England batted first to score 362, but when the West Indies batted, Ganteaume and his opening partner, George Carew shared a partnership of 173. Once more, Ganteaume was criticised for slow batting, although he later suggested that he had concentrated on scoring singles to allow his in-form partner to face the bowling. On the third day, he carried on batting to reach his century, the first in a Test match by a Trinidadian in Trinidad. The innings took around 270 minutes, but he slowed down as he neared three-figures, and the West Indies' captain sent out a note asking the batsmen to score faster.
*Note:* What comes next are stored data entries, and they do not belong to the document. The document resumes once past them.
-- ==== Sys2Proof/Laws/Screen.lean ====
section
/-! SUPPORT. The framebuffer: a read after a pixel write, and what the drawing loops of DXYN do to each pixel (spec/41_display.md R94, R96). -/

namespace Sys2Proof.Machine

theorem Framebuffer.pixel_setPixel (fb : Framebuffer) (x x' : Fin 64) (y y' : Fin 32) (b : Bool) :
    (fb.setPixel x y b).pixel x' y' = if x = x' ∧ y = y' then b else fb.pixel x' y' := by
  simp only [Framebuffer.pixel, Framebuffer.setPixel, Vector.get_eq_getElem, Vector.getElem_set, Fin.ext_iff]
  by_cases h : x.val = x'.val
  · simp only [h, if_true, Vector.getElem_set, true_and]
  · simp [h]

@[simp] theorem Framebuffer.pixel_clear (x : Fin 64) (y : Fin 32) : Framebuffer.clear.pixel x y = false := by
  simp [Framebuffer.pixel, Framebuffer.clear, Vector.get_eq_getElem]

/-- A flip changes the one pixel, and notes a collision if it was set. -/
theorem Drawing.flip_pixel (d : Drawing) (x x' : Fin 64) (y y' : Fin 32) :
    (d.flip x y).1.pixel x' y' = if x = x' ∧ y = y' then !d.1.pixel x y else d.1.pixel x' y' :=
  Framebuffer.pixel_setPixel ..

theorem Drawing.flip_collide (d : Drawing) (x : Fin 64) (y : Fin 32) : (d.flip x y).2 = (d.2 || d.1.pixel x y) := rfl

/-! ### The drawing loops as a list of distinct pixels, each flipped once -/

/-- Flip the pixels of a list, in order. -/
def Drawing.flipAll (d : Drawing) (ps : List (Fin 64 × Fin 32)) : Drawing := ps.foldl (fun d p => d.flip p.1 p.2) d

/-- Flipping distinct pixels flips each of them and no other, and notes a collision if one of them was set. -/
theorem Drawing.flipAll_spec (ps : List (Fin 64 × Fin 32)) (hn : ps.Nodup) (d : Drawing) :
    (∀ x y, (d.flipAll ps).1.pixel x y = if (x, y) ∈ ps then !d.1.pixel x y else d.1.pixel x y) ∧
    ((d.flipAll ps).2 = true ↔ d.2 = true ∨ ∃ p ∈ ps, d.1.pixel p.1 p.2 = true) := by
  induction ps generalizing d with
  | nil => simp [Drawing.flipAll]
  | cons p ps ih =>
    obtain ⟨px, py⟩ := p
    simp only [List.nodup_cons] at hn
    obtain ⟨hpix, hcol⟩ := ih hn.2 (d.flip px py)
    rw [show d.flipAll ((px, py) :: ps) = (d.flip px py).flipAll ps from rfl]
    refine ⟨fun x y => ?_, ?_⟩
    · rw [hpix, Drawing.flip_pixel]
      by_cases hx : px = x ∧ py = y
      · obtain ⟨rfl, rfl⟩ := hx; simp [hn.1]
      · simp [hx, show ¬ (x = px ∧ y = py) from fun h => hx ⟨h.1.symm, h.2.symm⟩]
    · rw [hcol, Drawing.flip_collide]
      simp only [Bool.or_eq_true, List.mem_cons, exists_eq_or_imp, or_assoc]
      refine or_congr_right (or_congr_right (exists_congr fun p => and_congr_right fun hp => ?_))
      rw [Drawing.flip_pixel, if_neg]
      rintro ⟨rfl, rfl⟩; exact hn.1 hp

/-- The pixels that one sprite row touches. -/
def rowPixels (b : Byte) (x0 y : Nat) : List (Fin 64 × Fin 32) :=
  ((List.range 8).filter (fun c => spriteBit b c)).map (fun c => (Fin.ofNat 64 (x0 + c), Fin.ofNat 32 y))

/-- The pixels that a sprite touches. -/
def spritePixels (m : Memory) (base x0 y0 n : Nat) : List (Fin 64 × Fin 32) :=
  (List.range n).flatMap (fun r => rowPixels (m.read (base + r)) x0 (y0 + r))

theorem Drawing.row_eq (b : Byte) (x0 y : Nat) (d : Drawing) : d.row b x0 y = d.flipAll (rowPixels b x0 y) := by
  unfold Drawing.row Drawing.flipAll rowPixels
  rw [List.foldl_map, List.foldl_filter]

theorem Drawing.sprite_eq (m : Memory) (base x0 y0 n : Nat) (d : Drawing) :
    d.sprite m base x0 y0 n = d.flipAll (spritePixels m base x0 y0 n) := by
  unfold Drawing.sprite spritePixels
  generalize List.range n = l
  induction l generalizing d with
  | nil => rfl
  | cons r l ih =>
    simp only [List.foldl_cons, List.flatMap_cons, Drawing.flipAll, List.foldl_append]
    rw [ih, Drawing.row_eq]; rfl

theorem mem_spritePixels {m : Memory} {base x0 y0 n : Nat} {px : Fin 64} {py : Fin 32} :
    (px, py) ∈ spritePixels m base x0 y0 n ↔
      ∃ r c, r < n ∧ c < 8 ∧ (m.read (base + r)).getLsbD (7 - c) = true ∧ px.val = (x0 + c) % 64 ∧ py.val = (y0 + r) % 32 := by
  simp only [spritePixels, rowPixels, List.mem_flatMap, List.mem_map, List.mem_filter, List.mem_range, spriteBit, Prod.mk.injEq,
    Fin.ext_iff, Fin.ofNat]
  constructor
  · rintro ⟨r, hr, c, ⟨hc, hb⟩, h1, h2⟩; exact ⟨r, c, hr, hc, hb, h1.symm, h2.symm⟩
  · rintro ⟨r, c, hr, hc, hb, h1, h2⟩; exact ⟨r, hr, c, ⟨hc, hb⟩, h1.symm, h2.symm⟩

/-- A sprite of at most 15 rows wraps onto no pixel twice. -/
theorem nodup_spritePixels (m : Memory) (base x0 y0 n : Nat) (hn : n ≤ 15) : (spritePixels m base x0 y0 n).Nodup := by
  rw [spritePixels, List.nodup_flatMap]
  constructor
  · intro r _
    refine List.Nodup.map_on ?_ (List.nodup_range.filter _)
    intro a ha b hb h
    simp only [List.mem_filter, List.mem_range] at ha hb
    simp only [Prod.mk.injEq, Fin.ext_iff, Fin.ofNat, and_true] at h
    omega
  · refine List.Pairwise.imp_of_mem ?_ (List.nodup_range (n := n))
    intro a b ha hb hab
    simp only [List.mem_range] at ha hb
    rw [Function.onFun, List.disjoint_left]
    rintro ⟨px, py⟩ h1 h2
    simp only [rowPixels, List.mem_map, Prod.mk.injEq, Fin.ext_iff, Fin.ofNat] at h1 h2
    obtain ⟨_, _, _, h1⟩ := h1
    obtain ⟨_, _, _, h2⟩ := h2
    omega

end Sys2Proof.Machine
end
Other batsmen also batted slowly, and Ganteaume later claimed that England used negative, run-saving tactics to slow the scoring rate. He did not bat in the second innings, when the West Indies needed to score runs quickly in an unsuccessful attempt to win the game. The match was drawn, having been earlier interrupted by rain which cut the playing time, but in the knowledge that quick scoring was vital, Ganteaume's slow batting adversely affected the West Indies' chances of victory.
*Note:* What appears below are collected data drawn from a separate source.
-- ==== Sys2Proof/Tests/Slice0.lean ====
section
/-! SUPPORT. Tests: the expected results are those of spec/95_test_vectors.md (its ids V40.1 .. V70.8 and P1.1 .. P1.6) or are worked out by hand from the
rule named; the words are written out from the tables of spec/30_encoding.md. Then one witness for each set of hypotheses of an obligation. -/

namespace Sys2Proof.Tests

open Sys2Proof.Machine

/-! ### Helpers -/

/-- Power-on with V1 and V2 set. -/
def regs12 (a b : Byte) : State := (State.reset.setReg 1 a).setReg 2 b

/-- One step of a state whose next instruction is the word `w`, and a check of the next state. -/
def ends (w : Nat) (s : State) (p : State → Bool) : Bool :=
  match step (s.withFetchWord 16 w) with
  | .next t => p t
  | .fault _ => false
  | .refused _ => false

/-- The word at 0x200 faults with this record and changes nothing else that the check names: PC and the registers V0 to V2. -/
def faults (w : Nat) (s : State) (f : FaultRecord) : Bool :=
  ends w s fun t => t.run == .halted f && t.pc == 0x200 && t.reg 0 == s.reg 0 && t.reg 1 == s.reg 1 && t.reg 2 == s.reg 2

/-! ### Well-formedness -/

theorem test_sys_of_cls_ill_formed : wellFormed (.sys 0x0E0) = false := by decide
theorem test_sys_of_ret_ill_formed : wellFormed (.sys 0x0EE) = false := by decide
theorem test_sys_well_formed : wellFormed (.sys 0x0E1) = true ∧ wellFormed (.sys 0x000) = true ∧ wellFormed (.sys 0xFFF) = true := by decide

/-! ### Every constructor from a word written out from its encoding (R72 to R77) -/

theorem test_decode_op0_flow :
    decodeWord 0b0000_0000_1110_0000 = .ok .cls ∧ decodeWord 0b0000_0000_1110_1110 = .ok .ret ∧
    decodeWord 0b0000_0001_0010_0011 = .ok (.sys 0x123) ∧ decodeWord 0b0001_0010_0011_0100 = .ok (.jp 0x234) ∧
    decodeWord 0b0010_0011_0000_0000 = .ok (.call 0x300) ∧ decodeWord 0b1011_1111_1111_1110 = .ok (.jpV0 0xFFE) := by decide
theorem test_decode_skips :
    decodeWord 0b0011_0001_0000_0101 = .ok (.seByte 1 0x05) ∧ decodeWord 0b0100_0001_0000_0101 = .ok (.sneByte 1 0x05) ∧
    decodeWord 0b0101_0001_0010_0000 = .ok (.seReg 1 2) ∧ decodeWord 0b1001_0001_0010_0000 = .ok (.sneReg 1 2) ∧
    decodeWord 0b1110_0001_1001_1110 = .ok (.skp 1) ∧ decodeWord 0b1110_0001_1010_0001 = .ok (.sknp 1) := by decide
theorem test_decode_immediate :
    decodeWord 0b0110_1010_0111_1011 = .ok (.ldByte 0xA 0x7B) ∧ decodeWord 0b0111_0001_1111_1111 = .ok (.addByte 1 0xFF) ∧
    decodeWord 0b1100_0011_0000_1111 = .ok (.rnd 3 0x0F) ∧ decodeWord 0b1010_0011_0000_0001 = .ok (.ldI 0x301) := by decide
theorem test_decode_alu :
    decodeWord 0b1000_0001_0010_0000 = .ok (.ldReg 1 2) ∧ decodeWord 0b1000_0001_0010_0001 = .ok (.orReg 1 2) ∧
    decodeWord 0b1000_0001_0010_0010 = .ok (.andReg 1 2) ∧ decodeWord 0b1000_0001_0010_0011 = .ok (.xorReg 1 2) ∧
    decodeWord 0b1000_0001_0010_0100 = .ok (.addReg 1 2) ∧ decodeWord 0b1000_0001_0010_0101 = .ok (.subReg 1 2) ∧
    decodeWord 0b1000_0001_0010_0110 = .ok (.shr 1 2) ∧ decodeWord 0b1000_0001_0010_0111 = .ok (.subnReg 1 2) ∧
    decodeWord 0b1000_0001_0010_1110 = .ok (.shl 1 2) := by decide
theorem test_decode_display : decodeWord 0b1101_0001_0010_0101 = .ok (.drw 1 2 5) := by decide
theorem test_decode_opF :
    decodeWord 0b1111_0011_0000_0111 = .ok (.ldVxDt 3) ∧ decodeWord 0b1111_0011_0000_1010 = .ok (.ldVxK 3) ∧
    decodeWord 0b1111_0011_0001_0101 = .ok (.ldDtVx 3) ∧ decodeWord 0b1111_0011_0001_1000 = .ok (.ldStVx 3) ∧
    decodeWord 0b1111_0011_0001_1110 = .ok (.addIVx 3) ∧ decodeWord 0b1111_0011_0010_1001 = .ok (.ldFVx 3) ∧
    decodeWord 0b1111_0011_0011_0011 = .ok (.ldBVx 3) ∧ decodeWord 0b1111_0011_0101_0101 = .ok (.storeRegs 3) ∧
    decodeWord 0b1111_0011_0110_0101 = .ok (.loadRegs 3) := by decide
/-- V30.1 to V30.5. -/
theorem test_decode_illegal :
    decodeWord 0x5121 = .error (.illegalOp5 0x5121) ∧ decodeWord 0x8128 = .error (.illegalOp8 0x8128) ∧
    decodeWord 0x9121 = .error (.illegalOp9 0x9121) ∧ decodeWord 0xE0FF = .error (.illegalOpE 0xE0FF) ∧
    decodeWord 0xF000 = .error (.illegalOpF 0xF000) ∧ decode [0x12] = .error .truncated := by decide
/-- The table's own numbering: bit 0 is the least significant bit of the word. -/
theorem test_decode_table_word : decodeTableWord 16 0xD125 = some (.drw 1 2 5) ∧ decodeTableWord 16 0x8128 = none := by decide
Ganteaume did not play in the next Test match, he was replaced by John Goddard who came into the team as part of a pre-arranged scheme to rotate the captaincy. Ganteaume was chosen in a preliminary 24-man squad to tour India and Pakistan in 1948–49, but did not make the final selection of 16 players, and was overlooked for the 1950 tour of England. He continued to play irregularly for Trinidad in the following years, but played no further representative cricket until 1957.

==Later career==
Ganteaume was selected to tour England with the West Indies team in 1957 at the age of 36. He played 19 first-class matches on the tour and scored 800 runs at an average of 27.58. He passed fifty in seven innings, with a top-score of 92 against Glamorgan. Norman Preston, the editor of Wisden Cricketers' Almanack, suggested neither Ganteaume nor any of the other three specialist opening batsmen in the team "came up to expectations", forcing Frank Worrell to open the batting. He never came close to selection for a Test match. After the tour, Ganteaume played just twice more for Trinidad in first-class cricket, and ended his career with 2,785 first-class runs at an average of 34.81 and five centuries. Having played just one Test innings, Ganteaume was left with a Test batting average of 112, the highest career average by a former player.
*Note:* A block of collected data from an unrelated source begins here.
-- ==== Sys2Proof/Machine/Map.lean ====
section
/-! DEFINITION. Sparse data by number in one canonical form: strictly rising keys. Memory is such a list of bytes in
which no entry is 0, what an unlisted address reads as (log 3). -/

namespace Sys2Proof.Machine

/-- Data by number, keys strictly rising. -/
abbrev NatMap (α : Type) := List (Nat × α)

/-- The entry of a key. -/
def NatMap.find? {α : Type} : NatMap α → Nat → Option α
  | [], _ => none
  | (k, v) :: r, i => if i = k then some v else if i < k then none else NatMap.find? r i

/-- The entry of a key, or a default. -/
def NatMap.at {α : Type} (m : NatMap α) (dflt : α) (i : Nat) : α := (m.find? i).getD dflt

/-- Sets the entry of a key. -/
def NatMap.put {α : Type} : NatMap α → Nat → α → NatMap α
  | [], i, a => [(i, a)]
  | (k, v) :: r, i, a =>
    if i < k then (i, a) :: (k, v) :: r else if i = k then (i, a) :: r else (k, v) :: NatMap.put r i a

/-- Removes the entry of a key. -/
def NatMap.del {α : Type} : NatMap α → Nat → NatMap α
  | [], _ => []
  | (k, v) :: r, i => if i < k then (k, v) :: r else if i = k then r else (k, v) :: NatMap.del r i

/-- Keeps the entries that satisfy a test. -/
def NatMap.keep {α : Type} (m : NatMap α) (f : Nat → α → Bool) : NatMap α := m.filter fun e => f e.1 e.2

/-- Changes every entry's value. -/
def NatMap.mapVals {α : Type} (m : NatMap α) (f : Nat → α → α) : NatMap α := m.map fun e => (e.1, f e.1 e.2)

/-- The keys strictly rise. -/
abbrev NatMap.Sorted {α : Type} (m : NatMap α) : Prop := m.Pairwise fun x y => x.1 < y.1

/-- Bytes by key (log 3: the keys of the address spaces). -/
abbrev Mem := List Host.Cell

/-- What an unlisted address reads as (log 3). -/
def unlistedByte : Byte := 0

def Mem.byte (m : Mem) (k : Nat) : Byte := (NatMap.find? m k).getD unlistedByte

/-- Writing the unlisted value removes the entry, so that equal memories are equal lists. -/
def Mem.setByte (m : Mem) (k : Nat) (b : Byte) : Mem :=
  if b = unlistedByte then NatMap.del m k else NatMap.put m k b

/-- The canonical form of memory. -/
abbrev Mem.wf (m : Mem) : Prop := NatMap.Sorted m ∧ ∀ e ∈ m, e.2 ≠ unlistedByte

/-- n bytes from k as a little-endian number (R22, R24). -/
def Mem.read (m : Mem) (k : Nat) : Nat → Nat
  | 0 => 0
  | n + 1 => (m.byte k).toNat + 256 * Mem.read m (k + 1) n

/-- n bytes from k. -/
def Mem.bytes (m : Mem) (k : Nat) : Nat → List Byte
  | 0 => []
  | n + 1 => m.byte k :: Mem.bytes m (k + 1) n

/-- Stores the low n bytes of v from k, little-endian. -/
def Mem.write (m : Mem) (k : Nat) : Nat → Nat → Mem
  | 0, _ => m
  | n + 1, v => Mem.write (m.setByte k (BitVec.ofNat 8 v)) (k + 1) n (v / 256)

/-- Stores bytes from k. -/
def Mem.writeBytes (m : Mem) (k : Nat) : List Byte → Mem
  | [] => m
  | b :: r => Mem.writeBytes (m.setByte k b) (k + 1) r

/-- Puts an element before the first one that it comes before. -/
def insertBy {α : Type} (before : α → α → Bool) (a : α) : List α → List α
  | [] => [a]
  | x :: r => if before a x then a :: x :: r else x :: insertBy before a r

def sortBy {α : Type} (before : α → α → Bool) (l : List α) : List α := l.foldr (insertBy before) []

/-- A set of numbers: a rising list. -/
abbrev NatSet := List Nat

def NatSet.has (l : NatSet) (i : Nat) : Bool := l.contains i

def NatSet.insert : NatSet → Nat → NatSet
  | [], i => [i]
  | k :: r, i => if i < k then i :: k :: r else if i = k then k :: r else k :: NatSet.insert r i

def NatSet.remove (l : NatSet) (i : Nat) : NatSet := l.filter (· != i)

/-- Bits hi..lo of a number (R24). -/
def bits (x hi lo : Nat) : Nat := x / 2 ^ lo % 2 ^ (hi + 1 - lo)

end Sys2Proof.Machine
end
There are several possible reasons why Ganteaume played no further Test cricket after his single match. Apart from the slow pace of his batting during that hundred—Goddard later suggested that it would have been better for Ganteaume's career to score a rapid 60 than a slow hundred— West Indies' batting was strong at the time and there was plenty of competition for places in the team. Even so, his teammate and later West Indies captain Jeff Stollmeyer suggested that he was unlucky to be left out of subsequent teams. It is also possible that Ganteaume's career was affected by his attitude to authority. The cricket journalist Martin Williamson suggests: "Ganteaume probably paid as much for his anti-establishment attitude as for slow scoring. He was certainly not someone who was going to bow and scrape to the white players who still dominated the region's cricket." In later years, Ganteaume served as a Test selector and was West Indies manager in 1973–74. In 2007, his autobiography, My Story: The Other Side of the Coin was published, in which he criticised the West Indies "establishment" of his playing days. He died at the age of 95 on 17 February 2016. At the time of his death he was the oldest surviving West Indies Test cricketer, and the second oldest in the world.